The dataset I'm going to use for the project is motionsense-dataset.

## Data Set Information:

This dataset includes time-series data generated by accelerometer and gyroscope sensors (attitude, gravity, userAcceleration, and rotationRate). It is collected with an iPhone 6s kept in the participant's front pocket using SensingKit which collects information from Core Motion framework on iOS devices.
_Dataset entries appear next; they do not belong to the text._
/-- A well-formed object in another generation lets its crew go, with its FAULT (R238). -/
theorem tbwaitNow_left {o : TBar} {ticket : Nat} (ho : o.malformed = false) (hg : o.gen ≠ ticket % 16) :
    tbwaitNow o ticket = some (0, o.fault) := by
  simp [tbwaitNow, ho, hg]

section
variable {s : State} {e : Env} {x : XOps} (hp : e.part ≠ 0)
include hp

/-- An issued TBINIT enters the queue (R235). -/
theorem exec_tbinit_ready (h : Ready s (.tbinit x) e) (hf : fits e 16 (objAddr e x.a)) :
    exec (.tbinit x) s = .next (movedOn s e e.blk { e.advance s e.cw with
      queue := e.cw.queue ++ [.tbinit e.cw.issues (e.cw.rs x.a).toNat (uniB e x) e.ipc e.act] }) := by
  refine (issue_ready h _).trans ?_
  rw [perCrew_participating hp, addressed_fits hf]
  rfl

/-- An issued TBARR enters an empty queue, and its crew waits for the ticket (R235). -/
theorem exec_tbarr_ready (h : Ready s (.tbarr x) e) (hf : fits e 16 (objAddr e x.a)) (hq : e.cw.queue = []) :
    exec (.tbarr x) s = .next (s.setBlock e.b (e.blk.setCrew e.c { waitingAt s e (.tbarr x) with
      queue := [.tbarr (e.cw.rs x.a).toNat x.d (if x.q then uniB e x else 0) e.ipc e.act] })) := by
  refine (issue_ready h _).trans ?_
  rw [perCrew_participating hp, addressed_fits hf, afterQueue_empty hq]
  simp only [waitAt_crew, setCrew_of_block (waitAt_block ..)]
  simp only [waitAt, State.setBlock_setBlock, Block.setCrew_setCrew, Crew.enqueue, hq, List.nil_append]

/-- An issued TBWAIT behind a queue of stores does what it finds in the object as its crew reads it (R238). -/
theorem exec_tbwait_ready (h : Ready s (.tbwait x) e) (hf : fits e 16 (objAddr e x.a)) (hq : onlyStores e) :
    exec (.tbwait x) s = .next
      ((tbwaitNow (tbarOf (crewRead e.blk e.cw (e.cw.rs x.a).toNat 16)) (uniB e x)).elim (waitAt s e (.tbwait x))
        (tbwaitEnd (waitAt s e (.tbwait x)) e.b e.c (.tbwait x) e.ipc e.act (e.cw.rs x.a).toNat (uniB e x))) := by
  refine (issue_ready h _).trans ?_
  rw [perCrew_participating hp, addressed_fits hf, beforeRead_onlyStores hq, readable_clean h.block h.clean,
    refresh_same h.block]
  cases tbwaitNow (tbarOf (crewRead e.blk e.cw (e.cw.rs x.a).toNat 16)) (uniB e x) <;> rfl

end

/-- R235, R238: TBINIT, TBARR, and TBWAIT by the generation of its object. -/
theorem barrierInstructions : Claim.BarrierInstructions := by
  intro x s e hp hf
  refine ⟨fun h => exec_tbinit_ready hp h hf, fun h hq => exec_tbarr_ready hp h hf hq, fun h hq => ?tbwait⟩
  case tbwait =>
    intro o s' ho
    refine ⟨fun hg => ?waits, fun hg hfault => ?left⟩
    case waits =>
      rw [exec_tbwait_ready hp h hf hq, tbwaitNow_waits ho hg]
      rfl
    case left =>
      rw [exec_tbwait_ready hp h hf hq, tbwaitNow_left ho hg, hfault]
      rfl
A total of 24 participants in a range of gender, age, weight, and height performed 6 activities in 15 trials in the same environment and conditions: downstairs, upstairs, walking, jogging, sitting, and standing. With this dataset, we aim to look for personal attributes fingerprints in time-series of sensor data, i.e. attribute-specific patterns that can be used to infer gender or personality of the data subjects in addition to their activities.

Use Case:

Given the input of motion sensor data, we can use a machine learning model to predict the activity such as: 

downstairs, upstairs, walking, jogging, sitting, and standing 

Neural network would be a good fit to use as a deep learning model for this scenario.

Test GitHub

# Download the data

When this command completes you will have a file "montionsense.all-data"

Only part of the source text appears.